The ghost in the title of this slim pamphlet (37 pages including prelims and a foreword) is the shade of poet Sean Bonney, who was a friend and colleague of McSherry. Many of these poems write back to or are haunted by Bonney, and the best poem, or sequence of poems, in the book is ‘A Series of Posthumous Discourses with Sean Bonney’, which does exactly what it says.
Bonney’s first pamphlet was a scrappy rebellious free verse affair, wrapped in a bright pink cover, entitled Marijuana in the Breadbin. After some further pamphlets from fugitive small presses Salt offered up Pitch Blade Control, and although the alt.publishing continued, Letters Against the Firmament, a surprising choicefrom Enitharmon Press, established Bonney as a revolutionary, considered and angry writer. This was reinforced by the online publication of a Selected Writing (All This Burning, Ill Will Editions) and the analogue volume Our Death from Commune Editions, which confirmed Bonney as a political writer for our time, seemingly as happy on the barricades as within the confines of a paperback book.
McSherry addresses Bonney in various ways and in various places. She adopts his shouty straightforwardness (‘Bonney is fucking dead’), discusses his politics:
I was just sitting here thinking of you
and how from a certain perspective society is nothing but the interaction of
planes of power
although that’s the kind of perspective that can kills us and in articular you
and welcomes even her privacy to be haunted:
I welcome your transparent interruptions
you may peep and glimmer away
The four poems in ‘A Series…’ are unsettled, emotional and yet lucid reflections which move towards a calming acceptance of death and loss, tempered slightly by the idea of the author leaving their writing behind:
and I am here, I am here, I am still here
filling this page with lines that maybe someone somewhere will read
and know that even so you can hunker down if you want to
you can write and (same thing) survive
The rest of the poetry in this collection feels less engaged with Bonney, although he lurks as a presence throughout. ‘Zonbi’ plays with the idea of persistence and wished-for resurrection in its discussion of light:
Light requires no reason to go on,
so why should you? Get up from the ground
whilst ‘Hamlet V:1’ deconstructs and revisions Shakespeare to focus on the fact that ‘people can get used to anything, / perhaps even knowing that we’ll die.’ Other texts focus on memory, giving blood (a long poem awkwardly printed sideways), ideas of home and transience, whilst ‘A Discourse’ seems to be the poet talking to herself. There is also an autumnal confession that the narrator ‘fell in love with Death’, although at the end of the poem ‘Death quietly drowns.’

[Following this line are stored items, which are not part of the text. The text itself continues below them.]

-- ==== Sys2Proof/Machine/Access.lean ====
section
/-! DEFINITION. Loads, stores, stamp-checked loads, gathers, scatters and atomics (R130-R148), what they do at their home (R134,
R135, R314-R320) and the replies that end them (R132, R142). -/

namespace Sys2Proof.Machine

/-! ### Issue -/

/-- The rcinv barrier of a line for a core: the writes performed before the last invalidate (R154). -/
def State.barrier (s : State) (core line : Nat) : Nat :=
  max (s.inval.get 0 core) (s.inval.get 0 ((line + 1) * 4096 + core))

/-- An access of the running thread with the given parts. -/
def State.access (s : State) (ps : List Piece) (code : Nat) : Access where
  id := s.nextId
  thread := s.cur
  kind := .home
  todo := ps
  acc := []
  dst := none
  ext := .zext 8
  wreg := 0
  wait := none
  value := 0
  wit := 0
  refused := false
  replied := false
  gs := none
  stamp := s.me.ts
  bars := ps.map fun p => (p.addr / 64, s.barrier (coreOf s.cur) (p.addr / 64))
  since := s.pkg.histN
  code := code
  cls := s.me.cls

/-- The read-cache lines of DRAM pieces are invalid in a core from now on (R141, R154). -/
def State.dropLines (s : State) (core : Nat) (ps : List Piece) : State :=
  { s with inval := ps.foldl (fun (m : Store Nat) p =>
      if p.addr < dramEnd then m.set 0 ((p.addr / 64 + 1) * 4096 + core) s.pkg.histN else m) s.inval }

/-- The units in which a part is read or written (R133, R315): 4-byte lanes of a 64-byte access that is not 64-aligned, else the part
itself. -/
def unitsOf (e : Ext) (p : Piece) : List Piece :=
  match e with
  | .vec => if p.len = 64 then [p] else (List.range (p.len / 4)).map fun i => ⟨p.addr + 4 * i, 4, p.off + 4 * i⟩
  | .lanes _ => [p]
  | .sext _ => [p]
  | .zext _ => [p]

/-- What a load sends to the homes: each unit on its own, but a part at a foreign home or in the image SRAM whole (R243, R262). -/
def loadPieces (e : Ext) (ps : List Piece) : List Piece :=
  ps.flatMap fun p => if isForeign p.addr || decide (imageBase ≤ p.addr) then [p] else unitsOf e p

/-- The access leaves the thread. -/
def State.send (s : State) (a : Access) : State := { s with flight := s.flight ++ [a], nextId := s.nextId + 1 }

/-- A load of n bytes at g[base] + off into dst (R140, R143): plain, or read at the home once w[wn] is satisfied. -/
def loadForm (plain : Bool) (wn base : Nat) (off : Word) (n : Nat) (dst : Reg) (ext : Ext) (code len : Nat) (w : Bool)
    (s : State) : Out :=
  s.issue [.g base, dst, .w wn] fun t =>
    if t.ol = 63 then s.stallWith .counter
    else if !validWit (t.rw wn) then s.trap .witness (t.rw wn)
    else
      s.checked .load (t.rg base + off) n (if n = 64 then 4 else n) fun s' ps =>
        let a := { s'.access (loadPieces ext ps) code with
          kind := if plain then .plain (s'.nodeV s'.cur) else .home
          dst := some dst
          ext := ext
          wait := if plain then none else some (t.rw wn) }
        (s'.send a).retire ({ t with ol := t.ol + 1 }.mark [dst]) len w

/-- A store of the n low bytes of a register at g[base] + off with its witness to w[wn] (R141); its lines leave the core's read
cache. -/
def storeForm (src : Reg) (data : Thread → Nat) (wn base : Nat) (off : Word) (n len : Nat) (s : State) : Out :=
  s.issue [.g base, src, .w wn] fun t =>
    if t.os = 63 then s.stallWith .counter
    else
      s.checked .store (t.rg base + off) n (if n = 64 then 4 else n) fun s' ps =>
        let a := { s'.access ps 0 with
          kind := .store (data t % 2 ^ (8 * n))
          ext := if n = 64 then .vec else .zext n
          wreg := wn }
        ((s'.dropLines (coreOf s'.cur) ps).send a).retire ({ t with os := t.os + 1 }.mark [.w wn]) len false

/-- The scaled offset of an M-format access (R36). -/
def offM (o : BitVec 6) (n : Nat) : Word := o.signExtend 64 * word n

/-- The size in bytes of size codes 000-011. -/
def sizeM (s : BitVec 2) : Nat := 2 ^ s.toNat

/-- ld, sign-extending (R140); a nonzero w field is ignored with WARN. -/
def execLd (d b : BitVec 6) (s : BitVec 2) (w : BitVec 4) (o : BitVec 6) (st : State) : Out :=
  loadForm true 0 b.toNat (offM o (sizeM s)) (sizeM s) (gR d) (.sext (sizeM s)) (0x1E * 128) 4 (w != 0) st
/-- ld.v (R140). -/
def execLdV (d : BitVec 5) (b : BitVec 6) (w : BitVec 4) (o : BitVec 6) (st : State) : Out :=
  loadForm true 0 b.toNat (offM o 64) 64 (.v d.toNat) .vec (0x1E * 128) 4 (w != 0) st
/-- ldu, zero-extending (R140). -/
def execLdu (d b : BitVec 6) (s : BitVec 2) (w : BitVec 4) (o : BitVec 6) (st : State) : Out :=
  loadForm true 0 b.toNat (offM o (sizeM s)) (sizeM s) (gR d) (.zext (sizeM s)) (0x1F * 128) 4 (w != 0) st
/-- The 16-bit ld.d (R41): the 32-bit form with off3 and w = 0. -/
def execLdD16 (d a : BitVec 4) (o : BitVec 3) (st : State) : Out :=
  loadForm true 0 a.toNat (word (8 * o.toNat)) 8 (gR d) (.sext 8) (0x1E * 128) 2 false st
/-- ldx (R101). -/
def execLdx (d : BitVec 6) (x : BitVec 3) (i : BitVec 13) (st : State) : Out :=
  loadForm true 0 d.toNat (i.signExtend 64 * 8) 8 (.x x.toNat) (.zext 8) (0x11 * 128) 4 false st
/-- st (R141). -/
def execSt (d b : BitVec 6) (s : BitVec 2) (w : BitVec 4) (o : BitVec 6) (st : State) : Out :=
  storeForm (gR d) (fun t => (t.rg d.toNat).toNat) w.toNat b.toNat (offM o (sizeM s)) (sizeM s) 4 st
/-- st.v (R141). -/
def execStV (d : BitVec 5) (b : BitVec 6) (w : BitVec 4) (o : BitVec 6) (st : State) : Out :=
  storeForm (.v d.toNat) (fun t => (t.rv d.toNat).toNat) w.toNat b.toNat (offM o 64) 64 4 st
/-- The 16-bit st.d (R41): the 32-bit form with off3 and w = 0. -/
def execStD16 (d a : BitVec 4) (o : BitVec 3) (st : State) : Out :=
  storeForm (gR d) (fun t => (t.rg d.toNat).toNat) 0 a.toNat (word (8 * o.toNat)) 8 2 st
/-- ldw (R143). -/
def execLdw (d b : BitVec 6) (s : BitVec 2) (w : BitVec 4) (o : BitVec 6) (st : State) : Out :=
  loadForm false w.toNat b.toNat (offM o (sizeM s)) (sizeM s) (gR d) (.sext (sizeM s)) (0x21 * 128) 4 false st
/-- ldw.v (R143). -/
def execLdwV (d : BitVec 5) (b : BitVec 6) (w : BitVec 4) (o : BitVec 6) (st : State) : Out :=
  loadForm false w.toNat b.toNat (offM o 64) 64 (.v d.toNat) .vec (0x21 * 128) 4 false st

/-! ### What a load reads -/

/-- The units of a store that no home has performed, in order. -/
def Access.unitsOut (a : Access) : List Piece := a.acc.map (·.1) ++ a.todo.flatMap (unitsOf a.ext)

/-- A store of the history names address x. -/
def Hist.names (h : Hist) (x : Nat) : Bool := decide (h.at_ ≤ x) && decide (x < h.at_ + h.len)

/-- A write performed since the n-th, by another thread than `th`, names address x. -/
def Pkg.overwritten (p : Pkg) (th n x : Nat) : Bool :=
  p.hist.any fun h => decide (n ≤ h.n) && h.names x && h.own.map (·.1) != some th

/-- Address x lies in a part. -/
def Piece.holds (p : Piece) (x : Nat) : Bool := decide (p.addr ≤ x) && decide (x < p.addr + p.len)

/-- Change each byte of a list by its address, the first at lo. -/
def atEach (f : Nat → Byte → Byte) : Nat → List Byte → List Byte
  | _, [] => []
  | lo, b :: r => f lo b :: atEach f (lo + 1) r

/-- The bytes from lo on with the unit of an own store on its way laid over them, unless another's writes have covered all it has there
since (R134); of one unit either all is taken or nothing (R315). -/
def Access.layOver (a : Access) (p : Pkg) (lo : Nat) (bs : List Byte) (u : Piece) : List Byte :=
  let mine := ((List.range bs.length).map (lo + ·)).filter u.holds
  if mine.all fun x => p.overwritten a.thread a.since x then bs
  else
    match a.kind with
    | .store v => atEach (fun i b => if u.holds i then BitVec.ofNat 8 (v / 2 ^ (8 * (u.off + (i - u.addr)))) else b) lo bs
    | .plain _ => bs
    | .home => bs
    | .atomic _ _ _ => bs

/-- The bytes from lo on as the thread's own stores issued before access `id` leave them (R134). -/
def State.ownBytes (s : State) (th id lo : Nat) (bs : List Byte) : List Byte :=
  (s.flight.filter fun a => a.thread == th && decide (a.id < id)).foldl (fun bs a =>
    a.unitsOut.foldl (fun bs u => a.layOver s.pkg lo bs u) bs) bs

/-- An entry of the history covers address x. -/
def Hist.covers (h : Hist) (x : Nat) : Bool := decide (h.addr ≤ x) && decide (x < h.addr + h.old.length)

/-- Put back what an entry of the history overwrote of the bytes from lo on. -/
def Hist.undo (h : Hist) (lo : Nat) (bs : List Byte) : List Byte :=
  atEach (fun i b => if h.covers i then (h.old[i - h.addr]?).getD b else b) lo bs

/-- An entry of the history is a write of the thread itself, issued before access `id`, that is the last one to one of the n bytes at lo:
a load of them returns it, and so no moment before it (R134, R315). -/
def Pkg.pins (p : Pkg) (th id lo n : Nat) (h : Hist) : Bool :=
  (match h.own with
  | some (t, i) => t == th && decide (i < id)
  | none => false) &&
    (List.range n).any fun i => h.names (lo + i) && (p.hist.find? fun x => x.names (lo + i)).map (·.n) == some h.n

/-- The bytes from lo on as they stood before the newest `age` writes to them, as far as the bound of R318 reaches: writes
performed since the root published v - 1 and since the line was last invalidated, and none that `pin` holds fast. -/
def rewind (pin : Hist → Bool) (v bar lo : Nat) (bs : List Byte) : Nat → List Hist → List Byte
  | _, [] => bs
  | age, h :: r =>
    if lo < h.addr + h.old.length ∧ h.addr < lo + bs.length then
      match age with
      | 0 => bs
      | k + 1 => if v ≤ h.v + 1 ∧ bar ≤ h.n ∧ !pin h then rewind pin v bar lo (h.undo lo bs) k r else bs
    else rewind pin v bar lo bs age r

/-- The bytes a unit of a load returns: what the home holds, or held within the bound of R318 for a plain load of age `age`, but the
thread's own stores where R134 gives them. The image SRAM is read as it stands (R18, R243). -/
def State.unitBytes (s : State) (a : Access) (lo n age : Nat) : List Byte :=
  let now := byteList (readMem s.pkg.mem lo n) n
  let held := match a.kind with
    | .plain v =>
      let bar := ((a.bars.find? fun b => b.1 == lo / 64).map (·.2)).getD 0
      if imageBase ≤ lo then now else rewind (s.pkg.pins a.thread a.id lo n) v bar lo now age s.pkg.hist
    | .home => now
    | .store _ => now
    | .atomic _ _ _ => now
  s.ownBytes a.thread a.id lo held

/-- The bytes of a part of a load, unit by unit (R133, R315). -/
def State.partBytes (s : State) (a : Access) (p : Piece) (ages : List Nat) : List Byte :=
  (unitsOf a.ext p).zipIdx.flatMap fun u => s.unitBytes a u.1.addr u.1.len (ages[u.2]?.getD 0)

/-- The byte a load from a foreign home returns: the release buffer's, else the other side's (R257). -/
def State.foreignAt (s : State) (x i : Nat) : Byte :=
  match s.released.reverse.find? fun h => decide (h.addr ≤ x) && decide (x < h.addr + h.bytes.length) with
  | some h => (h.bytes[x - h.addr]?).getD 0
  | none => Config.foreignByte (s.free + i)

/-- The value of a load of len bytes from homes 641-644, a READ entry for each eight bytes (R262); the thread's own stores that wait for
the release buffer are seen (R134). -/
def readForeign (th id code addr : Nat) : Nat → Nat → State → Nat → (State → Nat → Out) → Out
  | 0, _, s, v, k => k s v
  | n + 1, i, s, v, k =>
    let x := word (bytesNat (s.ownBytes th id (addr + 8 * i) ((List.range 8).map fun j => s.foreignAt (addr + 8 * i + j) j)))
    let go := fun (s' : State) (y : Word) =>
      readForeign th id code addr n (i + 1) { s' with free := s'.free + 8 } (v + y.toNat * 2 ^ (64 * i)) k
    if isSteward th then go s x
    else s.chooseLate ⟨0x02, th, code, x⟩ (.next s) fun s' e => go s' e.val

/-! ### At the home (R314) -/

/-- Replace an access, or drop it once nothing of it is left. -/
def State.putAccess (s : State) (a : Access) : State :=
  if a.replied && a.todo.isEmpty && a.acc.isEmpty then { s with flight := s.flight.filter fun b => b.id != a.id }
  else { s with flight := s.flight.map fun b => if b.id = a.id then a else b }

/-- The access with a number. -/
def State.inFlight (s : State) (id : Nat) : Option Access := s.flight.find? fun a => a.id == id

/-- The data a store writes for one part. -/
def Access.partData (a : Access) (p : Piece) : Nat :=
  match a.kind with
  | .store v => v / 2 ^ (8 * p.off) % 2 ^ (8 * p.len)
  | .plain _ => 0
  | .home => 0
  | .atomic _ _ _ => 0

/-- The number under which the writes of an op are in flight. -/
def opWriter (k : Nat) : Nat := 0x10000 + k

/-- Whose access it is: a thread's, or an op's writes that its homes have accepted. -/
def Access.actor (a : Access) : Actor := if a.thread < 0x10000 then .thread a.thread else .op (a.thread - 0x10000)

/-- Perform an accepted part. -/
def State.performPart (s : State) (a : Access) (x : Piece × Nat × Nat × Nat) : State :=
  (s.write a.actor (some (a.thread, a.id)) a.cls a.stamp x.1.addr x.1.len (a.partData x.1)).putAccess
    { a with acc := a.acc.erase x }

/-- The accepted part of a home that was accepted first, with its access. -/
def State.oldest (s : State) (h : Nat) : Option (Access × Piece × Nat × Nat × Nat) :=
  let n := s.pkg.seqs.get 0 h
  let all := s.flight.flatMap fun a => (a.acc.filter fun x => x.2.1 == h).map fun x => (a, x)
  all.foldl (fun best y =>
    match best with
    | none => some y
    | some b =>
      if (n + 2 ^ 20 - 1 - b.2.2.2.1) % 2 ^ 20 < (n + 2 ^ 20 - 1 - y.2.2.2.1) % 2 ^ 20 then some y else some b) none

/-- A home performs what it has accepted, in order (R137). -/
def State.flushHome (s : State) (h : Nat) : Nat → State
  | 0 => s
  | n + 1 =>
    match s.oldest h with
    | none => s
    | some (a, x) => (s.performPart a x).flushHome h n

/-- How many parts the homes have accepted and not performed. -/
def State.acceptedCount (s : State) : Nat := s.flight.foldl (fun n a => n + a.acc.length) 0

/-- Every accepted part of a home performed. -/
def State.flush (s : State) (h : Nat) : State := s.flushHome h s.acceptedCount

If there’s a echo of Anne Sexton in McSherry ‘s report that ‘Wide-eyed Death hovered helplessly by my side’ and that ‘Death has no heart’, all the poems here evidence an ongoing engagement with both Death, personified and abstract, and Bonney himself. McSherry embraces and explores loss, grieving for ‘the names, the many names / my mouth will never form again’, and allows a lover’s words to ‘fall on me in place of you’. There is something very moving and resilient about facing up to absence, ‘star[ing] up into endless night’, whilst reasserting the persistence of poetry in the word.